On inauguration day this year, while we focused our attention on President Trump’s second swearing in ceremony, we also noted the passing of long-time reproductive rights and progressive leader Cecile Richards. Richards died two years after her diagnosis of glioblastoma brain cancer.
Richards served as president of Planned Parenthood from 2006-2018. She was the face and the voice of women’s rights for most of her life. In her 12 years leading Planned Parenthood, the organization’s donor base and volunteers grew from 3 million to 11 million.

Cecile Richards was born in Waco, Texas on July 15, 1957 to her mother Ann, who was Governor of Texas 1991-95 and her father David who was a lawyer specializing in civil rights, voting rights and labor union cases.

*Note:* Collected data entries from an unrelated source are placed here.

-- ==== Sys2Proof/Laws/PerInstr.lean ====
section
/-! SUPPORT. The family of statements made for each operation: its word has no bit beyond the width of its site. -/

namespace Sys2Proof.Laws.EncodeFits

/-- The word of the operation fits its site. -/
def Statement (i : Instr) : Prop := (encode i).bits < 2 ^ (encode i).site.width

theorem nop : Statement .nop := by unfold Statement; decide
theorem findGap : Statement .findGap := by unfold Statement; decide
theorem readValue : Statement .readValue := by unfold Statement; decide
theorem reserved11 : Statement .reserved11 := by unfold Statement; decide
theorem rst : Statement .rst := by unfold Statement; decide
theorem isPowered : Statement .isPowered := by unfold Statement; decide
theorem readClock : Statement .readClock := by unfold Statement; decide
theorem readData : Statement .readData := by unfold Statement; decide

theorem writeLine (line : Bool) (level : Level) : Statement (.writeLine line level) := by
  cases line <;> cases level <;> (unfold Statement; decide)

theorem waitHigh : Statement .waitHigh := by unfold Statement; decide
theorem waitLow : Statement .waitLow := by unfold Statement; decide
theorem fallingEdge : Statement .fallingEdge := by unfold Statement; decide
theorem capture : Statement .capture := by unfold Statement; decide

theorem decode (acc : Half) (neg : Bool) (inch : Level) : Statement (.decode acc neg inch) := by
  have hn := Bool.toNat_le neg
  have hi := Bool.toNat_le inch
  have ha := acc.isLt
  simp only [Statement, encode, Site.width]
  omega

theorem frame24 (bits : RawFrame) (flag : Level) : Statement (.frame24 bits flag) := by
  have hf := Bool.toNat_le flag
  have hb := bits.isLt
  simp only [Statement, encode, Site.width]
  omega

end Sys2Proof.Laws.EncodeFits
end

She was the oldest of four children and she took to political issues at an early age. She was an honorary page in the Texas Legislature at age 13. And in ninth grade Cecile was suspended from school after she wore a black arm band to school in protest of the Vietnam War.
Richards graduated from Brown University in 1980 with a degree in History and began a career as a labor organizer and met her husband Kirk Adams organizing hotel workers in New Orleans. Richards said that she “majored in history, but minored in agitating”. She skipped walking at her college graduation and instead unfurled a “Free South Africa” banner pushing Brown to divest the university’s holdings in Apartheid-era South Africa, according to her obituary in the Texas Tribune.

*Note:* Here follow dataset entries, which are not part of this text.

theorem witness_EverySearchEndsInTime :
    Inv (onCmd idle1 1#2) ∧ (onCmd idle1 1#2).noReset ∧ (onCmd idle1 1#2).busy = false ∧
      (onCmd idle1 1#2).hostNow.cmd = 1#2 := by
  exact ⟨inv_of_check _ (by decide), noReset_of_runs _ _ (by decide) rfl, by decide, by decide⟩

/-- Cells of two ticks, too fast for the sampler, are enough for the search (R297). -/
theorem witness_SearchAlignsOnOneWholeFrame :
    let w : Waveform := { wLo := 1, wHi := 1, wGap := 6, hold := 4 }
    let s := onCmd { small with wave := w,
                                lines := Feed.listing (frameRuns w 2 0x0009C4#24 true) (.chosen 7) } 1#2
    Inv s ∧ s.noReset ∧ s.busy = false ∧ s.hostNow.cmd = 1#2 ∧ 1 ≤ s.wave.wLo ∧ 1 ≤ s.wave.wHi ∧
      1 ≤ s.wave.flagHold s.params.tSettle ∧
      s.lines = Feed.listing (frameRuns s.wave s.params.tSettle 0x0009C4#24 true) (.chosen 7) ∧
      2 ≤ s.wave.lead s.params.tSettle ∧
      s.wave.lead s.params.tSettle + s.wave.frameTicks + 1 ≤ s.params.tAlign ∧
      s.wave.lead s.params.tSettle + s.wave.frameTicks < s.params.tPowerOff := by
  exact ⟨inv_of_check _ (by decide), noReset_of_runs _ _ (by decide) rfl, by decide, by decide, by decide, by decide,
    by decide, rfl, by decide, by decide, by decide⟩

/-! ## READ_VALUE and CAPTURE -/

theorem witness_ReadValueArmsTheTrigger : idle1.busy = false := by decide

/-- An armed block with the given previous clock level and timer. -/
def armed (prev : Level) (cpo : Nat) : State :=
  { base with cap := .armed, clkPrev := prev, cpo := .running cpo }

theorem witness_ArmedTriggerPrefersTheEdge :
    (armed true 0).sync = .idle ∧ (armed true 0).cap = .armed ∧ (armed true 0).fallingEdge = true ∧
      (armed false 0).fallingEdge = false ∧ (armed false 0).cpo.fired = true ∧
      (armed false 1).fallingEdge = false ∧ (armed false 1).cpo.fired = false := by decide

theorem witness_CaptureWaitsThenSamples :
    (capturing (.enter 1) 1#24 1#16).sync = .idle ∧ (capturing (.enter 1) 1#24 1#16).cap = .enter 1 ∧
      (capturing (.waitHi 23) 1#24 1#16).cap = .waitHi 23 ∧ (capturing (.waitLo 1) 1#24 1#16).cap = .waitLo 1 ∧
      (onLines (capturing (.waitLo 1) 1#24 1#16) true true).clk = true ∧
      (onLines (capturing (.waitLo 23) 1#24 1#16) false true).clk = false := by decide

theorem witness_SampleStoresItsBitOnly :
    (∀ k ∈ [15, 16, 23], (capturing (.waitLo k) 1#24 1#16).sync = .idle ∧
      (capturing (.waitLo k) 1#24 1#16).cap = .waitLo k ∧
      (onLines (capturing (.waitLo k) 1#24 1#16) false true).clk = false) ∧
    (capturing (.waitLo 15) 1#24 1#16).acc.getLsbD 15 = false := by decide

theorem witness_CompletionWritesTheMeasurement :
    (∀ n ∈ [0, 1], ({ capturing .settle 1#24 1#16 with bw := .running n } : State).sync = .idle ∧
      ({ capturing .settle 1#24 1#16 with bw := .running n } : State).cap = .settle ∧
      ({ capturing .settle 1#24 1#16 with bw := .running n } : State).bw.fired = decide (n = 0)) := by decide

theorem witness_ReadValueGoesOnWithItsCapture :
    ((capturing .settle 1#24 1#16).sync = .idle ∧ (capturing .settle 1#24 1#16).cap ≠ .idle ∧
      (capturing .settle 1#24 1#16).cap ≠ .armed) ∧ (searching .final 1 1).sync ≠ .idle ∧
    (idle1.sync = .idle ∧ idle1.cap = .idle) ∧
    ((armed false 1).cap = .armed ∧ (armed false 1).fallingEdge = false) ∧
    ((armed true 1).cap = .armed ∧ (armed true 1).fallingEdge = true) := by decide

theorem witness_ReadingLeavesTheSearchSide :
    (∃ t, exec .readValue (capturing (.waitLo 1) 1#24 1#16) = .next t) ∧
      (∃ t, exec .capture (onLines (capturing (.waitLo 1) 1#24 1#16) true true) = .next t) ∧
      (capturing (.waitLo 1) 1#24 1#16).busy = true ∧
      (∀ k, (capturing (.waitLo 1) 1#24 1#16).cap = .waitLo k →
        (onLines (capturing (.waitLo 1) 1#24 1#16) true true).clk = true) :=
  ⟨⟨_, rfl⟩, ⟨_, rfl⟩, by decide, fun _ _ => by decide⟩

Richards and her husband returned to Texas to help her mother Ann run as Democratic candidate for Texas Governor. Ann served one term as governor but was defeated by Republican George W. Bush who succeeded her as governor.
Cecile served as deputy chief of staff to California Rep. Nancy Pelosi in 2001 when Pelosi was minority whip in Congress and eventually ended up leading Planned Parenthood. The Texas Tribune said that Richards described her work at Planned Parenthood as a “natural extension” of the labor organizing work she did after her college graduation.

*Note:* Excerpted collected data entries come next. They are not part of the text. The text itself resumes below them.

/-- R158: a pending frame is emitted exactly at the tick at which `SILENCE` reaches `T_GAP`, and not before; a byte
received during the wait restarts it. -/
def Obligations.GapWait : Prop :=
  (∀ s, s.pending = true → s.rxState = .idle → s.silence < s.tGap →
    (∀ k, s.silence.toNat + k < s.tGap.toNat →
      (ticks k s).silence.toNat = s.silence.toNat + k ∧ UnchangedExcept [.silence] s (ticks k s)) ∧
    (let t := ticks (s.tGap.toNat - s.silence.toNat) s
     t.lineTx = s.lineTx ++ [s.txf] ∧ t.silence = 0 ∧ t.pending = false ∧ t.armAwait = false ∧
     t.evt = s.evt ||| 0b01000 ∧
     (s.armAwait = true → t.rxState = .await ∧ t.acc = [] ∧ t.ovf = false ∧ t.wait = 0) ∧
     (s.armAwait = false → t.rxState = .idle ∧ t.acc = s.acc ∧ t.ovf = s.ovf ∧ t.wait = s.wait) ∧
     UnchangedExcept [.lineTx, .silence, .pending, .armAwait, .evt, .rxState, .acc, .ovf, .wait] s t)) ∧
  (∀ s b k, s.pending = true → s.rxState = .idle → k < s.tGap.toNat → (ticks k (lineRx b s)).lineTx = s.lineTx) ∧
  (∀ s b, s.pending = true → s.rxState = .idle → s.tGap ≠ 0 →
    (ticks s.tGap.toNat (lineRx b s)).lineTx = s.lineTx ++ [s.txf])

/-- From the line to the host (R120, R143, R150 to R155): when the bytes of an RTU frame arrive at an armed, empty receiver
with fewer than `T_EOF` ticks after each byte but the last, the receiver goes on receiving until the `T_EOF`-th tick after the
last byte, and that tick delivers exactly the frame's PDU and address, or, for a slave the frame is not for, drops it. -/
def Obligations.ReceivedFrameReachesTheHost : Prop :=
  ∀ (s : State) (gaps : List (Byte × Nat)) (last addr : Byte) (pdu : List Byte),
    s.rxState ≠ .idle → s.acc = [] → s.ovf = false → s.pending = false → s.tEof ≠ 0 →
    1 ≤ pdu.length → pdu.length ≤ 253 →
    gaps.map Prod.fst ++ [last] = rtuEncode addr pdu → (∀ g ∈ gaps, g.2 < s.tEof.toNat) →
    let r := lineRx last (receive gaps s)
    (∀ k, k < s.tEof.toNat →
      (ticks k r).acc = rtuEncode addr pdu ∧ UnchangedExcept [.acc, .silence] s (ticks k r)) ∧
    (let t := ticks s.tEof.toNat r
     (acceptsAddress addr s = true →
       t.rxState = .idle ∧ t.rxStatus = .ok ∧ t.rxf = pdu ∧ t.rxAddr = addr ∧ t.acc = [] ∧ t.evt = s.evt ||| 0b00001) ∧
     (acceptsAddress addr s = false →
       t.acc = [] ∧ t.evt = s.evt ||| 0b10000 ∧ UnchangedExcept [.silence, .evt] s t))

/-- R168, an inference the spec marks as derived from R141 to R159 and R221: from every state with the invariant, a step leaves
the receiver, the transmitter and the line as they are or makes one of the table's moves, and it never leads to (LISTEN, 1) or
(AWAIT, 1); power-on reset is (IDLE, 0). -/
def Obligations.LinkMovesAreTheTables : Prop :=
  (∀ s a t, MachineInv s → takeInput a s = .next t →
    ((t.rxState = s.rxState ∧ t.pending = s.pending ∧ t.lineTx = s.lineTx) ∨ LinkMove s t a) ∧
    ¬ (t.pending = true ∧ t.rxState ≠ .idle)) ∧
  State.reset.rxState = .idle ∧ State.reset.pending = false

/-! MBAP unit -/

/-- R193, R194 with R190 and R191: the encoders put the 7-byte big-endian header and the PDU in the result buffer.
`MBAP_FORMAT` takes its id from the operand and returns the length; `MBAP_ENCODE` takes the counter's value, returns it and
increments the counter mod 2^16. -/
def Obligations.MbapEncoders : Prop :=
  (∀ (u : Byte) (t : Half), EncodedAs (.mbapFormat u t) 0x40 u.toNat t.toNat) ∧
  (∀ u : Byte, EncodedAs (.mbapEncode u) 0x41 u.toNat 0) ∧
  (∀ s (u : Byte) (id : Half), PduLoaded s →
    let n := 1 + s.opb.length
    let frame (x : Half) : List Byte :=
      [BitVec.ofNat 8 (x.toNat / 256), BitVec.ofNat 8 (x.toNat % 256), 0, 0, BitVec.ofNat 8 (n / 256),
        BitVec.ofNat 8 (n % 256), u] ++ s.opb
    Answers (.mbapFormat u id) s .ok (BitVec.ofNat 32 (s.opb.length + 7)) [.resb] (fun t => t.resb = frame id) ∧
    Answers (.mbapEncode u) s .ok (s.txn.setWidth 32) [.resb, .txn] (fun t =>
      t.resb = frame s.txn ∧ t.txn.toNat = (s.txn.toNat + 1) % 2 ^ 16)) ∧
  (∀ s (u : Byte) (id : Half), ¬ PduLoaded s →
    Refuses (.mbapFormat u id) s .invalidValue ∧ Refuses (.mbapEncode u) s .invalidValue)

/-- R192: the outcomes of `MbapParse`, in the order header, protocol id, `length` range, body, overshoot. -/
def Obligations.MbapParseOutcomes : Prop :=
  (∀ buf : List Byte, buf.length < 7 → mbapParse buf = .tooShort) ∧
  (∀ (t1 t0 p1 p0 l1 l0 u : Byte) (body : List Byte),
    let buf := t1 :: t0 :: p1 :: p0 :: l1 :: l0 :: u :: body
    let len := l1.toNat * 256 + l0.toNat
    mbapParse buf =
      if p1.toNat * 256 + p0.toNat ≠ 0 then .err .invalidData
      else if len < 2 ∨ 254 < len then .err .invalidDataLength
      else if buf.length < 6 + len then .tooShort
      else if 6 + len < buf.length then .err .invalidDataLength
      else .frame (BitVec.ofNat 16 (t1.toNat * 256 + t0.toNat)) u body)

“The same folks I organized in hotels in New Orleans, or janitors in Los Angeles, or nursing home workers in East Texas, they’re the folks that rely on Planned Parenthood, too,” she told Brown Alumni magazine in 2018. “People come to us for reproductive health care but they need a lot of other things. They need a living wage. They need child care that’s affordable. If they are immigrants, they need us to stand with them. To me that’s the exciting thing about the organization.”
After leaving Planned Parenthood, Richards helped found Supermajority, a group that works to get more women involved in Democratic politics and at the time of her death she was working on Charley, a chatbot she co-founded in 2024 that helps abortion seekers find help.
Two months before her death, President Joe Biden awarded the Presidential Medal of Freedom, the highest civilian honor in the country, to Cecile Richards. “Through her work to lift up the dignity of workers, defend and advance women’s reproductive rights and equality, and mobilize Americans to exercise their power to vote, she has carved an inspiring legacy,” Biden said at the private award ceremony.
Cecile Richards leaves behind her husband Kirk Adams and three children Lily, and twins Hannah and Daniel and one grandchild.
When we look back on American Women throughout our nation’s history, a few stand out in retrospect, Cecile Richards (and her mother Ann) shine as trailblazers who promoted women in the workplace and fought for women’s reproductive rights. We can look back on Richard’s appearances on cable news shows as evidence of her broad reach. She spoke for all people needing help, not just pregnant women or women in search of healthcare. Richards’ voice is missed every day of President Trump’s second term.